# Kubota L245



## paver4us (Jul 16, 2008)

Hello,

I just recently purchased a Kubota L245 with 1,000 hrs , manual transmission no attachments for $2500.00. Do you think thats a good deal?Now for the problem, Ha!, I went to hook up the bush hog to the tractor and did so with no problem. Unfortunately, the lift doesn't seem to go up as high as it needs to.The lift seems to good and strong just doesn't seem to want to go up high enough. I adjusted the top link bar every way I could think of and no luck. I adjusted the draft control button under the seat, but that didn't help either. I don't think there is much wrong but I could be mistaken. Anyone got any ideas? I also need a manual.

Thanks
Scott


----------



## Live Oak (Dec 22, 2003)

Have you checked to make sure the 3 pt. hitch lift lever has full range of movement. Nothing blocking full up? 
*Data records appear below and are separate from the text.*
-- ==== Sys2Proof/Laws/Memory.lean ====
section
/-! SUPPORT. Laws/Memory.lean: sparse maps and memory: reading after writing, and the canonical form that every write keeps. -/

namespace Sys2Proof.Machine

/-! ## Maps -/

theorem find?_put_same {α : Type} (m : AMap α) (k : Nat) (v : α) : find? (put m k v) k = some v := by
  induction m with
  | nil => simp [put, find?]
  | cons e m ih =>
    obtain ⟨a, w⟩ := e
    unfold put
    split
    · simp [find?]
    · split
      · simp [find?]
      · have h1 : ¬a = k := fun h => by omega
        simp only [find?, if_neg h1, ih]
        split
        · omega
        · rfl

theorem find?_put_other {α : Type} (m : AMap α) (k j : Nat) (v : α) (h : j ≠ k) : find? (put m k v) j = find? m j := by
  induction m with
  | nil =>
    have : ¬k = j := fun e => h e.symm
    simp [put, find?, this]
  | cons e m ih =>
    obtain ⟨a, w⟩ := e
    have hk : ¬k = j := fun e => h e.symm
    unfold put
    split
    · by_cases h1 : j < k
      · have h2 : ¬a = j := by omega
        have h3 : j < a := by omega
        simp [find?, hk, h1, h2, h3]
      · simp [find?, hk, h1]
    · split
      · subst_vars
        simp [find?, hk]
      · simp [find?, ih]

theorem find?_put {α : Type} (m : AMap α) (k j : Nat) (v : α) :
    find? (put m k v) j = if j = k then some v else find? m j := by
  split
  · subst_vars; exact find?_put_same ..
  · exact find?_put_other _ _ _ _ ‹_›

theorem rising_cons {α : Type} (a : Nat) (v : α) (m : AMap α) :
    rising ((a, v) :: m) = true ↔ (∀ e ∈ m, a < e.1) ∧ rising m = true := by
  induction m generalizing a v with
  | nil => simp [rising]
  | cons e m ih =>
    obtain ⟨b, w⟩ := e
    simp only [rising, Bool.and_eq_true, decide_eq_true_eq, List.mem_cons, forall_eq_or_imp, ih b w]
    constructor
    · rintro ⟨hab, hb, hm⟩
      exact ⟨⟨hab, fun e he => Nat.lt_trans hab (hb e he)⟩, hb, hm⟩
    · rintro ⟨⟨hab, _⟩, hb, hm⟩
      exact ⟨hab, hb, hm⟩

theorem mem_put {α : Type} (m : AMap α) (k : Nat) (v : α) (e : Nat × α) (h : e ∈ put m k v) : e = (k, v) ∨ e ∈ m := by
  induction m with
  | nil => simpa [put] using h
  | cons x m ih =>
    obtain ⟨a, w⟩ := x
    unfold put at h
    split at h
    · simpa using h
    · split at h
      · rcases List.mem_cons.1 h with h | h
        · exact .inl h
        · exact .inr (List.mem_cons_of_mem _ h)
      · rcases List.mem_cons.1 h with h | h
        · exact .inr (by simp [h])
        · rcases ih h with h | h
          · exact .inl h
          · exact .inr (List.mem_cons_of_mem _ h)

theorem mem_del {α : Type} (m : AMap α) (k : Nat) (e : Nat × α) (h : e ∈ del m k) : e ∈ m := by
  induction m with
  | nil => simp [del] at h
  | cons x m ih =>
    obtain ⟨a, w⟩ := x
    unfold del at h
    split at h
    · exact List.mem_cons_of_mem _ h
    · split at h
      · exact h
      · rcases List.mem_cons.1 h with h | h
        · simp [h]
        · exact List.mem_cons_of_mem _ (ih h)

theorem rising_put {α : Type} (m : AMap α) (k : Nat) (v : α) (h : rising m = true) : rising (put m k v) = true := by
  induction m with
  | nil => simp [put, rising]
  | cons x m ih =>
    obtain ⟨a, w⟩ := x
    obtain ⟨ha, hm⟩ := (rising_cons a w m).1 h
    unfold put
    split
    · refine (rising_cons _ _ _).2 ⟨fun e he => ?_, h⟩
      rcases List.mem_cons.1 he with he | he
      · simp_all
      · exact Nat.lt_trans ‹_› (ha e he)
    · split
      · subst_vars
        exact (rising_cons _ _ _).2 ⟨ha, hm⟩
      · refine (rising_cons _ _ _).2 ⟨fun e he => ?_, ih hm⟩
        rcases mem_put m k v e he with he | he
        · subst he
          simp only
          omega
        · exact ha e he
Tractor Smart may have an operator's manual. They are tough to find. 

http://www.tractorsmart.com/


----------



## Razent (Oct 22, 2008)

As for the price I think you got an EXCELLENT DEAL! 

As for the manual you see where they are offered on here but "good Luck" in receiving it! The 3pt issue is a common one with many The 245 is a small tractor and uses a light weight 5ft size bush hog or so. 

Let me know if you come up with a downloadable service manual or you actually get the one offered on here.


----------



## mark777 (Jul 23, 2004)

You may want to check the 'wingnut' stop located on the draft control. Some people have actually moved and tightened them and forgotten about it.


----------